§ **TASK INSTRUCTIONS**: Below this line is a set of entries; quote exactly the lines from the line that contains "-- ==== Sys2Proof/Machine/Codecs.lean" to the line that contains "raises InvalidRawInput. -/", both lines included.

——————————

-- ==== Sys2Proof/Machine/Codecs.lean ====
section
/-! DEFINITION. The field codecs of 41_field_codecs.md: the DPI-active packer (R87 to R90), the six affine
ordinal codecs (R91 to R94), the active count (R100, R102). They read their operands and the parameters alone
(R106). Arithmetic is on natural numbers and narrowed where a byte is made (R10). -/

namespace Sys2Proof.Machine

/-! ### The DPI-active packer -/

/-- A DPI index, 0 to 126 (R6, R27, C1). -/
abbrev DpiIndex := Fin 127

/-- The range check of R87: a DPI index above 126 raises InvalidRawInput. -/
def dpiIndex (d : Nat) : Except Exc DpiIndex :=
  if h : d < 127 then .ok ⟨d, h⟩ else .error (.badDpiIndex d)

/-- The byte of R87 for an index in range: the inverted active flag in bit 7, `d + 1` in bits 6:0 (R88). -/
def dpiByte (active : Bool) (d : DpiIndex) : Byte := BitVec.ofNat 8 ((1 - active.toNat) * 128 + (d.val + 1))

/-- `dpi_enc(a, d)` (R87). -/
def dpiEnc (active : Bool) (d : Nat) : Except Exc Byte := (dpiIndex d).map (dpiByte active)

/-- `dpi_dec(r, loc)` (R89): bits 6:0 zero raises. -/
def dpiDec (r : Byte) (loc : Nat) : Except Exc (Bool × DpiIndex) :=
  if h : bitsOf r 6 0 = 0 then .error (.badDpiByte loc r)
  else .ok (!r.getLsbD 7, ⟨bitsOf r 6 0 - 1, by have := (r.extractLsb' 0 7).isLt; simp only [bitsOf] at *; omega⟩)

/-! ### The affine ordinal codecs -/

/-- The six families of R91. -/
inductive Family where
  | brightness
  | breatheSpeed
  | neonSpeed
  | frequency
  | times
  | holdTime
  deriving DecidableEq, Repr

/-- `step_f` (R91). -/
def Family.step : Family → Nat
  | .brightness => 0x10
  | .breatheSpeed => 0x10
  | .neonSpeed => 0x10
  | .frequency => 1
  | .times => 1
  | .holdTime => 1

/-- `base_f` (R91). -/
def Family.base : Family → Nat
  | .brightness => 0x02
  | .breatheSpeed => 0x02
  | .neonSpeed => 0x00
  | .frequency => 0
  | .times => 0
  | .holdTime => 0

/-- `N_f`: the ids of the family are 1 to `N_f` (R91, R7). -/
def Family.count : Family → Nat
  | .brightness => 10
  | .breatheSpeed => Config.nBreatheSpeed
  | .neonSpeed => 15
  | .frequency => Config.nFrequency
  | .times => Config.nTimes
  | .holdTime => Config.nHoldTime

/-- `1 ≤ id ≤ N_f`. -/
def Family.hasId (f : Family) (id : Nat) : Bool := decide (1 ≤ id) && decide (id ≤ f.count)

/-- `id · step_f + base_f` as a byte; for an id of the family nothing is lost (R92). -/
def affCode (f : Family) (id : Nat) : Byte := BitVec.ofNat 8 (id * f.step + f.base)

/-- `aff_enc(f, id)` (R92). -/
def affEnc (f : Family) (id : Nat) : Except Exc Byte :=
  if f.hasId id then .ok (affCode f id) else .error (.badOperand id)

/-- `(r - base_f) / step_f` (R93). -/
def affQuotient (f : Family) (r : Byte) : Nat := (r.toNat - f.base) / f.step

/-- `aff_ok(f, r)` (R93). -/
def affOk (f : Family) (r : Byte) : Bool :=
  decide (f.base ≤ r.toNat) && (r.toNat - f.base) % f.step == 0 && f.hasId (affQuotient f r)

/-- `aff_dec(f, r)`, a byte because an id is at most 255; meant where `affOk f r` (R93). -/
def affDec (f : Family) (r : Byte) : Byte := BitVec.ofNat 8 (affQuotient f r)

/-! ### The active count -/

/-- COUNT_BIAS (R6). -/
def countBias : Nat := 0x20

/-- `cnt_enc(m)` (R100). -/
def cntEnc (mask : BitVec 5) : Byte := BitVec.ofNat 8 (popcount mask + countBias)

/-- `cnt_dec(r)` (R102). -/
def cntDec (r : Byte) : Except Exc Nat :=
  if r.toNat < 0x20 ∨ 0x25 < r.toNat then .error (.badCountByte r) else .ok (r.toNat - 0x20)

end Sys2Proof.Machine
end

——————————

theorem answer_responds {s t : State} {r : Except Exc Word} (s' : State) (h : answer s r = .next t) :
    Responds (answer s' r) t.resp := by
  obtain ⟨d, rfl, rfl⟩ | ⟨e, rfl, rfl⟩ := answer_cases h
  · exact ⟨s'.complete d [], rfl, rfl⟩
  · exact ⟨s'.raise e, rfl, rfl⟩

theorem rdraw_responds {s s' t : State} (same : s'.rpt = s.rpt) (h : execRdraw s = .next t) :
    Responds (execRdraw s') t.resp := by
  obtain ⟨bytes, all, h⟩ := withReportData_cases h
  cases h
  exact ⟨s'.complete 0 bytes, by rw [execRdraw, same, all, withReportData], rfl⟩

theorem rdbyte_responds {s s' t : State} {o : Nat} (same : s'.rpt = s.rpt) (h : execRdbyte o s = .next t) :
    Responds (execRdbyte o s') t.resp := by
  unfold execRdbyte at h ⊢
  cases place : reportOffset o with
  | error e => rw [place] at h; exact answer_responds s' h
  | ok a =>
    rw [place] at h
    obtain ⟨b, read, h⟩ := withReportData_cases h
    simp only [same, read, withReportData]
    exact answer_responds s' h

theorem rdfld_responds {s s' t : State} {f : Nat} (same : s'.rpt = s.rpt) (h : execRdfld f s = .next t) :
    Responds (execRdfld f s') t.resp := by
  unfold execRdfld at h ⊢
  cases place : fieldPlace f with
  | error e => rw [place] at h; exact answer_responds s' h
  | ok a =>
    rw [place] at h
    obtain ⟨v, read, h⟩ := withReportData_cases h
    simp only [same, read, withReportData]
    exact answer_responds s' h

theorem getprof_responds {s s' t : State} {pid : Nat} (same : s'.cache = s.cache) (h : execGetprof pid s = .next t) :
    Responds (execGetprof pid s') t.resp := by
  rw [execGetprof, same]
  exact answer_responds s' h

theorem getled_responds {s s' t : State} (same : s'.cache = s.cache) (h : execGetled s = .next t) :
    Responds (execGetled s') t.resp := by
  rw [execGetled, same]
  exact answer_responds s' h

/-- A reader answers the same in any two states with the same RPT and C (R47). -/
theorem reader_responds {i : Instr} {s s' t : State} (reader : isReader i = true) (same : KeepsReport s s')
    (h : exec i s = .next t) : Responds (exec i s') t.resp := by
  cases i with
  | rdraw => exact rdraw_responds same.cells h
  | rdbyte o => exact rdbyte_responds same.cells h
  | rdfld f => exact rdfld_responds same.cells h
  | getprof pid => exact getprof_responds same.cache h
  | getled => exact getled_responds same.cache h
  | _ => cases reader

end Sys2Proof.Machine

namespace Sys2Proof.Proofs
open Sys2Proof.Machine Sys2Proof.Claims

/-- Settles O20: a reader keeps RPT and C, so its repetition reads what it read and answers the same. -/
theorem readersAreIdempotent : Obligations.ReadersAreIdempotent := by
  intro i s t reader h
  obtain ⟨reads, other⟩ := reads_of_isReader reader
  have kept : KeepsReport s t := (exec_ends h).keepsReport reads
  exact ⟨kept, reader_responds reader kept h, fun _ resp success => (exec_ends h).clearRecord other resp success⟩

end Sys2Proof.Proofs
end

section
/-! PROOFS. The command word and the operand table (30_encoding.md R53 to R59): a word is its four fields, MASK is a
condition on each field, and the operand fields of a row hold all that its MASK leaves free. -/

——————————

§ **TASK RESPONSE**:
-- ==== Sys2Proof/Machine/Codecs.lean ====
section
/-! DEFINITION. The field codecs of 41_field_codecs.md: the DPI-active packer (R87 to R90), the six affine
ordinal codecs (R91 to R94), the active count (R100, R102). They read their operands and the parameters alone
(R106). Arithmetic is on natural numbers and narrowed where a byte is made (R10). -/

namespace Sys2Proof.Machine

/-! ### The DPI-active packer -/

/-- A DPI index, 0 to 126 (R6, R27, C1). -/
abbrev DpiIndex := Fin 127

/-- The range check of R87: a DPI index above 126 raises InvalidRawInput. -/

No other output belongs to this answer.